In a businesslike manner, she quickly went through the book, extracting finely folded papers, opening them and checking them, and handing them to Liam.

“I’ll take good care of them, I promise.”

“I know you will.”

He kissed her gently on the forehead and left her.

 

Reading Cutter’s notes, Liam felt a sharp pain in his heart…or perhaps it was his conscience. All those years,
Cutter Merlin had lived just waiting for the murderer to return.

He hadn’t tried to get police help—it would have been in the records, or even in the memory of an older officer who would have talked about the “kook” out on the peninsula.

“Cutter, we owe you,” he told himself softly.

He went back to another of the earlier notes.

“Lieutenant!” the copter pilot called to him. “Landing any minute.”

“Thanks!” he shouted in return.

Back at the airport, Liam glanced at his watch while he walked to his car. It was nearly 5:00 a.m. He was going to have to try to get a few hours of sleep.

He started to head for his own home, and then changed his mind. He drove to the Merlin house.

He came slowly onto the peninsula, searching the brush and bracken along the way through the glow of his headlights.

Nothing.

At the house, he entered with the key he’d kept when the place had been rekeyed. He stepped in quietly and waited, but he heard nothing. He sheepishly admitted to himself that he wished Bartholomew was with him, but Bartholomew had chosen to stay behind and watch over Kelsey.

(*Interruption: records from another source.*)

-- ==== Proofs/StorePath.lean ====
section
/-! PROOFS. The programming path (R148, R149, R151, R174): what it takes up next, what a fault of the store leaves, and how the end
of a programming branches on its read-back. -/

namespace Sys2Proof.Safety

open Sys2Proof.Machine

/-! ## Banks written -/

/-- A bank written twice. -/
@[simp] theorem setBank_setBank (s : State) (i : BankId) (u v : Bank) : setBank (setBank s i u) i v = setBank s i v := by
  cases i <;> rfl

/-- A programming writes the cells of its bank alone. -/
theorem programBank_eq (i : BankId) (a : Nat) (bs : List Byte) (s : State) :
    programBank i a bs s = setBank s i { bank s i with cells := cellsAnd (bank s i).cells a bs } := rfl

/-- The state with a bank written and the mismatches in a row counted: a change of the store alone. -/
def bankCounted (s : State) (k : BankId) (v : Bank) (n : Nat) : State :=
  { s with store := { (setBank s k v).store with mismatches := n } }

/-- It is the bank written, and the count. -/
theorem bankCounted_eq (s : State) (k : BankId) (v : Bank) (n : Nat) :
    bankCounted s k v n = { setBank s k v with store.mismatches := n } := by cases k <;> rfl

/-- The bank written is the bank read. -/
theorem bank_bankCounted (s : State) (k : BankId) (v : Bank) (n : Nat) : bank (bankCounted s k v n) k = v := by cases k <;> rfl

/-- The fault flag, the queue and the path stand. -/
theorem bankCounted_keeps (s : State) (k : BankId) (v : Bank) (n : Nat) : (bankCounted s k v n).store.fault = s.store.fault
    ∧ (bankCounted s k v n).store.queue = s.store.queue ∧ (bankCounted s k v n).store.path = s.store.path := by
  cases k <;> exact ⟨rfl, rfl, rfl⟩

/-- A bank written with the count as it stands. -/
theorem bankCounted_same (s : State) (k : BankId) (v : Bank) : bankCounted s k v s.store.mismatches = setBank s k v := by
  cases k <;> rfl

/-- A bank written again, whatever the engine. -/
theorem setBank_bankCounted (s : State) (k : BankId) (u v : Bank) (n : Nat) (g : Engine) :
    setBank { bankCounted s k u n with engine := g } k v = { bankCounted s k v n with engine := g } := by cases k <;> rfl

/-- The bank that an event has written is the bank read, whatever else it wrote of the path and the engine. -/
theorem bank_congr {s t : State} (ha : t.store.a = s.store.a) (hb : t.store.b = s.store.b) (i : BankId) : bank t i = bank s i := by
  cases i with
  | a => exact ha
  | b => exact hb

/-- The OPEN bank is found by the states of the banks alone. -/
theorem openBank_congr {s t : State} (ha : t.store.a.state = s.store.a.state) (hb : t.store.b.state = s.store.b.state) :
    openBank t = openBank s := by
  unfold openBank bankIn
  rw [ha, hb]

/-- A bank written without a change of its state leaves the OPEN bank. -/
theorem openBank_setBank {s : State} {i : BankId} {v : Bank} (hv : v.state = (bank s i).state) :
    openBank (setBank s i v) = openBank s := by
  cases i with
  | a => exact openBank_congr hv rfl
  | b => exact openBank_congr rfl hv

/-! ## The next item (R151, R152) -/

/-- The head of the queue, if it is a record, finds a slot. -/
def HeadFits (s : State) : Prop :=
  match s.store.queue with
  | .record _ _ :: _ => ∃ i, openBank s = some i ∧ (bank s i).append ≤ 16383
  | _ => True

/-- The path with nothing of the statement engine's to take up: the head of the queue, or nothing. -/
def pathNext (s : State) : State := { s with store.path := if s.store.queue = [] then .idle else .append }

Bartholomew might sense if something was awry.

But after a moment of standing there, he believed that he was alone in the house.

Still, with his police-issue revolver in his hand, he
walked around. It seemed as if things were different. Just subtly different.

He went from room to room, and checked every window. Nothing had been opened. It had to be his imagination. A statue of the Virgin Mary on the voodoo altar seemed just a bit out of whack. The suit of armor that had so terrified Ricky Long seemed to be a step forward. The mummy in his open sarcophagus seemed to have shifted.

But there was no one in the house, and it was locked tight.

As he walked, Liam decided that he’d have an alarm company out the next day. He didn’t know why the place hadn’t gotten an alarm system years ago. Maybe Cutter had wanted the perp who he believed had killed his daughter to come back. He had spent the remaining years of his life waiting.

At last, he went upstairs. He opted for a hot shower.

He missed Kelsey. He could smell the scents of her soap and shampoo. He’d taken what he had thought that she might want for an overnight stay in a chair at the hospital, but she was still there, everywhere, in his senses and in his mind.